EXERCISE OBJECTIVE
From the records below, copy every line that contains the word "setSreg".

Records from a collection
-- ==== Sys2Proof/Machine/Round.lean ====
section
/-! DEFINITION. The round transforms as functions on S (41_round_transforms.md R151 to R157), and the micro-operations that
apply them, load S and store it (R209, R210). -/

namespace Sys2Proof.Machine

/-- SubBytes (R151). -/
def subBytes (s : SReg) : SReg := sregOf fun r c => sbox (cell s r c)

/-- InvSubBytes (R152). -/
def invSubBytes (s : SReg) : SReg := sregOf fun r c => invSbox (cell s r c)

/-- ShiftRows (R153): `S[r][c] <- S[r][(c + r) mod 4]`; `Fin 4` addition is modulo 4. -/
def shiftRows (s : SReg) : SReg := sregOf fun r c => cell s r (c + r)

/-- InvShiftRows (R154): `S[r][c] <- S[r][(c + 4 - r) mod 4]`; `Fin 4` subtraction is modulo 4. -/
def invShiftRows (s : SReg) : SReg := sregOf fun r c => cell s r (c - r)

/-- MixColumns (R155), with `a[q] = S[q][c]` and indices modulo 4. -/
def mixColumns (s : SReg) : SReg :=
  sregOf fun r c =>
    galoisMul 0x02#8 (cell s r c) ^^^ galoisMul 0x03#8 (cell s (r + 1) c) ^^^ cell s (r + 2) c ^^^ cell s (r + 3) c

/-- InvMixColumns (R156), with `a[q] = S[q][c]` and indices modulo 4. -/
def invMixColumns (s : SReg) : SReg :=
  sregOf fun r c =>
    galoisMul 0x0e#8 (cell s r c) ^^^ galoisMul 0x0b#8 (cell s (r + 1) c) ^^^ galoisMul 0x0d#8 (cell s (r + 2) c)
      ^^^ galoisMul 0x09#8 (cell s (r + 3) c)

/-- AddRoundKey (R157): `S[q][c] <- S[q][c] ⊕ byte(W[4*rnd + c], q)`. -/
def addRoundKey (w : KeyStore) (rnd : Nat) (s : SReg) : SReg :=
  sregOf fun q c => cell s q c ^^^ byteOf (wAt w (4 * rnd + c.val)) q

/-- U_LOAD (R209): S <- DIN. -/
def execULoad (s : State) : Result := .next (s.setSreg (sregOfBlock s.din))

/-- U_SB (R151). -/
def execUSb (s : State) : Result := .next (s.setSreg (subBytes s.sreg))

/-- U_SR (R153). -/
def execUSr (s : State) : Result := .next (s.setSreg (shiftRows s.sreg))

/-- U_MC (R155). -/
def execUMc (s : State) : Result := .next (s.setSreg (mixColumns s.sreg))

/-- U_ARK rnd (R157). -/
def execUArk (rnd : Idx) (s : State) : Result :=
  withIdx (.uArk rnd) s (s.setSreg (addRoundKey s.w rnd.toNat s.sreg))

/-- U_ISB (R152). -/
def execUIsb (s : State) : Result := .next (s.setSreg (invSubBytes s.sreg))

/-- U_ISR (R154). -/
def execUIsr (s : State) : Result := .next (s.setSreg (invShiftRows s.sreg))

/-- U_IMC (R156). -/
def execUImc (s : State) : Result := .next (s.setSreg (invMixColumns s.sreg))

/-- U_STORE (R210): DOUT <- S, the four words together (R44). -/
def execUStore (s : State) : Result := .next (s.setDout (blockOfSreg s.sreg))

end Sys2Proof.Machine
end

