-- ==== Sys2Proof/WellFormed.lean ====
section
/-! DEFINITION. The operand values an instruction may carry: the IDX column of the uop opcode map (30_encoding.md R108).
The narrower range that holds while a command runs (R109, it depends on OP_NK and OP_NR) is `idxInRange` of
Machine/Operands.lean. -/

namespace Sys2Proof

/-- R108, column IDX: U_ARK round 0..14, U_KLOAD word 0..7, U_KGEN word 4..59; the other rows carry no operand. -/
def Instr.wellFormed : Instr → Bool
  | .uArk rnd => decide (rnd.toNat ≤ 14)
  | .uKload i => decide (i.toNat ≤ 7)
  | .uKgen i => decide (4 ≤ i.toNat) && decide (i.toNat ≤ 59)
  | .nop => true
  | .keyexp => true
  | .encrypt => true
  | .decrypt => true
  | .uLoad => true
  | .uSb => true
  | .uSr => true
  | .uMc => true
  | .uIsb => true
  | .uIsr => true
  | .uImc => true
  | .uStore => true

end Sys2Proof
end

ANSWER FOR THE TASK
def execULoad (s : State) : Result := .next (s.setSreg (sregOfBlock s.din))
def execUSb (s : State) : Result := .next (s.setSreg (subBytes s.sreg))
def execUSr (s : State) : Result := .next (s.setSreg (shiftRows s.sreg))
def execUMc (s : State) : Result := .next (s.setSreg (mixColumns s.sreg))
  withIdx (.uArk rnd) s (s.setSreg (addRoundKey s.w rnd.toNat s.sreg))
def execUIsb (s : State) : Result := .next (s.setSreg (invSubBytes s.sreg))
def execUIsr (s : State) : Result := .next (s.setSreg (invShiftRows s.sreg))
def execUImc (s : State) : Result := .next (s.setSreg (invMixColumns s.sreg))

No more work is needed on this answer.